# Brief
Give back exactly the lines that run from the beginning of the entries to the line containing "if (running s || s.mod.phase == .diag) && v", both included, and nothing else.

# Data section
-- ==== Sys2Proof/Machine/Supply.lean ====
section
/-!
DEFINITION. The 48 V input, sag, rails and sensors (R344, R355–R358), thermal limits and neighbouring regions (R359–R361), ageing and the
margin planner (R362–R366).
-/

namespace Sys2Proof.Machine

/-! ## The input (R344, R355, R356) -/

/-- The sampled input voltage, in mV; PWR_STATUS shows it. -/
def senseInput (mv10 : Nat) : Act Nat := do
  wrF 0x040018 0 16 mv10
  return 10 * mv10

def sagWarnMv (s : State) : Nat := fieldOf s 0x040010 0 16
def sagResetMv (s : State) : Nat := fieldOf s 0x040010 16 16
def sagClearMv (s : State) : Nat := fieldOf s 0x040010 32 16
def sagActive (s : State) : Bool := fieldOf s 0x040020 0 1 == 1
/-- The device is out of reset (or booting), so that its supply rules act. -/
def running (s : State) : Bool := s.mod.phase == .ready || s.mod.phase == .boot || s.mod.phase == .warm

/-- SAG_WARN becomes active (R355). -/
def sagOn : Act Unit := do
  if !sagActive (← look) then
    wrF 0x040020 0 1 1
    emit (.sagPin true)
    setEvent 0x040020 1 2
    ctr32 0x040214
    raise 0x0401 0 diePC 0
    holdCap

/-- SAG_WARN (R355). -/
def execSagWarn (mv10 : BitVec 16) (s : State) : Host.Outcome State Fault Refusal :=
  finish (do
    let v ← senseInput mv10.toNat
    let s ← look
    if running s && v < sagWarnMv s then sagOn) s

/-- SAG_WARN_CLEAR (R355). -/
def execSagWarnClear (mv10 : BitVec 16) (s : State) : Host.Outcome State Fault Refusal :=
  finish (do
    let v ← senseInput mv10.toNat
    let s ← look
    if running s && sagActive s && !s.pw.senseFail && sagWarnMv s + 1000 ≤ v then
      wrF 0x040020 0 1 0
      emit (.sagPin false)
      holdCap) s

/-- SAG_RESET (R356). -/
def execSagReset (mv10 : BitVec 16) (s : State) : Host.Outcome State Fault Refusal :=
  finish (do
    let v ← senseInput mv10.toNat
    let s ← look
    if (running s || s.mod.phase == .diag) && v < sagResetMv s then
      raise 0x0402 4 diePC 0
      enterHold 1 0) s

/-- The module is held in reset with a cause. -/
def heldBy (s : State) (cause : Nat) : Bool := s.mod.phase == .held && fieldOf s 0x040038 0 4 == cause

/-- SAG_RESET_RELEASE (R356). -/
def execSagResetRelease (mv10 : BitVec 16) (s : State) : Host.Outcome State Fault Refusal :=
  finish (do
    let v ← senseInput mv10.toNat
    let s ← look
    if heldBy s 1 && sagClearMv s < v then askCold 1) s

/-- INPUT_OV (R344). -/
def execInputOv (mv10 : BitVec 16) (s : State) : Host.Outcome State Fault Refusal :=
  finish (do
    let v ← senseInput mv10.toNat
    let s ← look
    if (running s || s.mod.phase == .diag) && 62000 < v then
      raise 0x0403 4 diePC 0
      enterHold 2 0) s

/-- INPUT_OV_RELEASE (R344). -/
def execInputOvRelease (mv10 : BitVec 16) (s : State) : Host.Outcome State Fault Refusal :=
  finish (do
    let v ← senseInput mv10.toNat
    if heldBy (← look) 2 && v < 60000 then askCold 2) s

/-- INPUT_POWER_LOSS (R344, R367): below 30 V even the management dies lose power; fuses and flash stay. -/
def execInputPowerLoss (mv10 : BitVec 16) (s : State) : Host.Outcome State Fault Refusal :=
  finish (do
    if 10 * mv10.toNat < 30000 then
      coldClear
      eff (.regsKeep (fun _ => false))
      eff (.memKeep (fun _ => false))
      eff (.mod { phase := .off })) s

/-- INPUT_POWER_UP (R344, R357): the module leaves reset, unless a rail is latched off. -/
def execInputPowerUp (mv10 : BitVec 16) (s : State) : Host.Outcome State Fault Refusal :=
  finish (do
    let s ← look
    if s.mod.phase == .off && 30000 ≤ 10 * mv10.toNat then
      let v ← senseInput mv10.toNat
      eff (.mod { phase := .held })
      loadFuses
      let s ← look
      if sagClearMv s < v && !s.pw.railLatched then askCold 0
    else if heldBy s 0 then
      let v ← senseInput mv10.toNat
      if sagClearMv s < v && !s.pw.railLatched then askCold 0) s

/-- A write of PWR_SAG (R356): clamped, then the order of the thresholds is checked. -/
def sagWrite (w : Wr) : Act Unit := do
  let new := plainWrite 0x040010 (← rdReg 0x040010) w
  let cl := fun (lo len low high : Nat) => min high (max low (bitsOf new lo len))
  let warn := cl 0 16 40000 46000
  let rst := cl 16 16 36000 40000
  let clr := cl 32 16 42000 48000
  if rst < warn && warn < clr then
    wrReg 0x040010 (warn ||| rst <<< 16 ||| clr <<< 32 ||| cl 48 7 30 100 <<< 48)
    holdCap
  else raise 0x040D 0 diePC 0

/-- PWR_SAG_WRITE (R356). -/
def execPwrSagWrite (w : Wr) (s : State) : Host.Outcome State Fault Refusal := finish (ownerWrite w.path (sagWrite w)) s

/-! ## Rails (R357) -/

/-- A rail is at fault: it is latched off and the module held in reset. -/
def railFaultAct (rail : Nat) : Act Unit := do
  let s ← look
  if running s || s.mod.phase == .diag then
    raise 0x0405 4 diePC 0
    enterHold 3 rail
    modPw (fun p => { p with railLatched := true })

/-- RAIL_FAULT (R357). -/
def execRailFault (rail : BitVec 8) (s : State) : Host.Outcome State Fault Refusal := finish (railFaultAct rail.toNat) s

/-- RAIL_LATCH_CLEAR (R357): the input has stayed below 30 V for 1 s. -/
def execRailLatchClear (s : State) : Host.Outcome State Fault Refusal :=
  finish (do
    if (← look).mod.phase == .off then modPw (fun p => { p with railLatched := false })) s

/-! ## Temperature (R358–R361) -/

def rDie (d : Nat) : Nat := 0x040800 + 8 * d
def throttleC (s : State) : Nat := min 100 (max 85 (fieldOf s 0x040028 0 8))

/-- A die counts as at THROTTLE_C whatever it reads: no working sensor, or the hotter of two neighbours too far apart (R358, R361). -/
def forcedHot (s : State) (d : Nat) : Bool := s.pw.noSensor.contains d || s.pw.hotPairs.any (fun x => x.1 == d)

/-- The temperature a die counts as having. -/
def dieTemp (s : State) (d : Nat) : Nat :=
  let t := fieldOf s (rDie d) 0 8
  if forcedHot s d then max t (throttleC s) else t

/-- A die has been below THROTTLE_C for 1 ms, or since it started (R359). -/
def coolLong (s : State) (d : Nat) : Bool :=
  match s.pw.belowSince.find? (fun e => e.1 == d) with
  | some e => decide (e.2 + 1000000 ≤ s.time.now)
  | none => true

/-- A die's latest temperature is judged (R359). -/
def judgeTemp (d : Nat) : Act Unit := do
  let s ← look
  let now := s.time.now
  let t := dieTemp s d
  let hot := s.pw.hotSince.any (fun e => e.1 == d)
  if throttleC s ≤ t then
    if !hot then
      if coolLong s d then
        raise 0x0408 0 d 0
        setEvent 0x040020 3 3
        ctr32 0x04021C
      modPw (fun p => { p with hotSince := (d, now) :: p.hotSince })
      wrF (rDie d) 41 1 1
    modPw (fun p => { p with coolSince := p.coolSince.filter (fun e => e.1 != d), belowSince := p.belowSince.filter (fun e => e.1 != d) })
  else
    if hot then
      modPw (fun p => { p with hotSince := p.hotSince.filter (fun e => e.1 != d) })
      wrF (rDie d) 41 1 0
    if !s.pw.belowSince.any (fun e => e.1 == d) && hot then modPw (fun p => { p with belowSince := (d, now) :: p.belowSince })
    if t + 3 ≤ throttleC s then
      if !s.pw.coolSince.any (fun e => e.1 == d) then modPw (fun p => { p with coolSince := (d, now) :: p.coolSince })
    else modPw (fun p => { p with coolSince := p.coolSince.filter (fun e => e.1 != d) })

/-- THERM_SAMPLE (R359, R360). -/
def sampleTemp (d t : Nat) : Act Unit := do
  let s ← look
  if s.mod.phase != .off then
    wrF (rDie d) 0 8 t
    let n := (s.pw.tripSeen.filter (· == d)).length
    modPw (fun p => { p with tripSeen := p.tripSeen.filter (· != d) ++ (if 110 ≤ t then List.replicate (min 2 (n + 1)) d else []) })
    if running s then judgeTemp d

/-- THERM_SAMPLE (R359). -/
def execThermSample (die : Fin 100) (temp : BitVec 8) (s : State) : Host.Outcome State Fault Refusal :=
  finish (sampleTemp die temp.toNat) s

/-- Watts held on a die, paused or not. -/
def dieMw (s : State) (d : Nat) (f : Grant → Bool) : Nat :=
  (s.pw.held.filter (fun g => g.die == some d && f g)).foldl (fun a g => a + g.mw) 0

/-- Holders of a die that the temperature paused may resume, oldest grant first, up to `goal` mW in all. -/
def unheat (d goal : Nat) : Act Unit := do
  let s ← look
  let step := fun (a : Nat × List Grant) (g : Grant) =>
    if g.die = some d && g.paused && g.hot && a.1 < goal then (a.1 + g.mw, a.2 ++ [{ g with hot := false }]) else (a.1, a.2 ++ [g])
  modPw (fun p => { p with held := (s.pw.held.foldl step (0, [])).2 })

/-- The time a timer of a die runs from. -/
def timerOf (t : Tbl Nat) (d : Nat) : Option Nat := (t.find? (fun e => e.1 == d)).map (·.2)
def restart (t : Tbl Nat) (d now : Nat) : Tbl Nat := t.map (fun e => if e.1 = d then (d, now) else e)

/-- THERM_STEP (R359). -/
def thermStepAct (d : Nat) : Act Unit := do
  let s ← look
  let period := if d < 32 then 100000 else 1000000
  if running s then
    match timerOf s.pw.hotSince d with
    | some t =>
      advanceTo (t + period)
      let now := (← look).time.now
      modPw (fun p => { p with hotSince := restart p.hotSince d now })
      if d < 32 then pauseWatts (dieMw s d (fun _ => true) / 4) (fun g => g.die == some d) true
      else
        let n := fieldOf s 0x040020 8 4
        wrF 0x040020 8 4 (min 8 (n + 1))
        holdCap
    | none =>
      match timerOf s.pw.coolSince d with
      | none => return
      | some t =>
        advanceTo (t + period)
        let now := (← look).time.now
        modPw (fun p => { p with coolSince := restart p.coolSince d now })
        if d < 32 then unheat d (max 1 (dieMw s d (fun _ => true) / 4))
        else
          wrF 0x040020 8 4 (fieldOf s 0x040020 8 4 - 1)
          holdCap

/-- THERM_STEP (R359). -/
def execThermStep (die : Fin 100) (s : State) : Host.Outcome State Fault Refusal := finish (thermStepAct die) s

# Reply to the task
-- ==== Sys2Proof/Machine/Supply.lean ====
section
/-!
DEFINITION. The 48 V input, sag, rails and sensors (R344, R355–R358), thermal limits and neighbouring regions (R359–R361), ageing and the
margin planner (R362–R366).
-/

namespace Sys2Proof.Machine

/-! ## The input (R344, R355, R356) -/

/-- The sampled input voltage, in mV; PWR_STATUS shows it. -/
def senseInput (mv10 : Nat) : Act Nat := do
  wrF 0x040018 0 16 mv10
  return 10 * mv10

def sagWarnMv (s : State) : Nat := fieldOf s 0x040010 0 16
def sagResetMv (s : State) : Nat := fieldOf s 0x040010 16 16
def sagClearMv (s : State) : Nat := fieldOf s 0x040010 32 16
def sagActive (s : State) : Bool := fieldOf s 0x040020 0 1 == 1
/-- The device is out of reset (or booting), so that its supply rules act. -/
def running (s : State) : Bool := s.mod.phase == .ready || s.mod.phase == .boot || s.mod.phase == .warm

/-- SAG_WARN becomes active (R355). -/
def sagOn : Act Unit := do
  if !sagActive (← look) then
    wrF 0x040020 0 1 1
    emit (.sagPin true)
    setEvent 0x040020 1 2
    ctr32 0x040214
    raise 0x0401 0 diePC 0
    holdCap

/-- SAG_WARN (R355). -/
def execSagWarn (mv10 : BitVec 16) (s : State) : Host.Outcome State Fault Refusal :=
  finish (do
    let v ← senseInput mv10.toNat
    let s ← look
    if running s && v < sagWarnMv s then sagOn) s

/-- SAG_WARN_CLEAR (R355). -/
def execSagWarnClear (mv10 : BitVec 16) (s : State) : Host.Outcome State Fault Refusal :=
  finish (do
    let v ← senseInput mv10.toNat
    let s ← look
    if running s && sagActive s && !s.pw.senseFail && sagWarnMv s + 1000 ≤ v then
      wrF 0x040020 0 1 0
      emit (.sagPin false)
      holdCap) s

/-- SAG_RESET (R356). -/
def execSagReset (mv10 : BitVec 16) (s : State) : Host.Outcome State Fault Refusal :=
  finish (do
    let v ← senseInput mv10.toNat
    let s ← look
    if (running s || s.mod.phase == .diag) && v < sagResetMv s then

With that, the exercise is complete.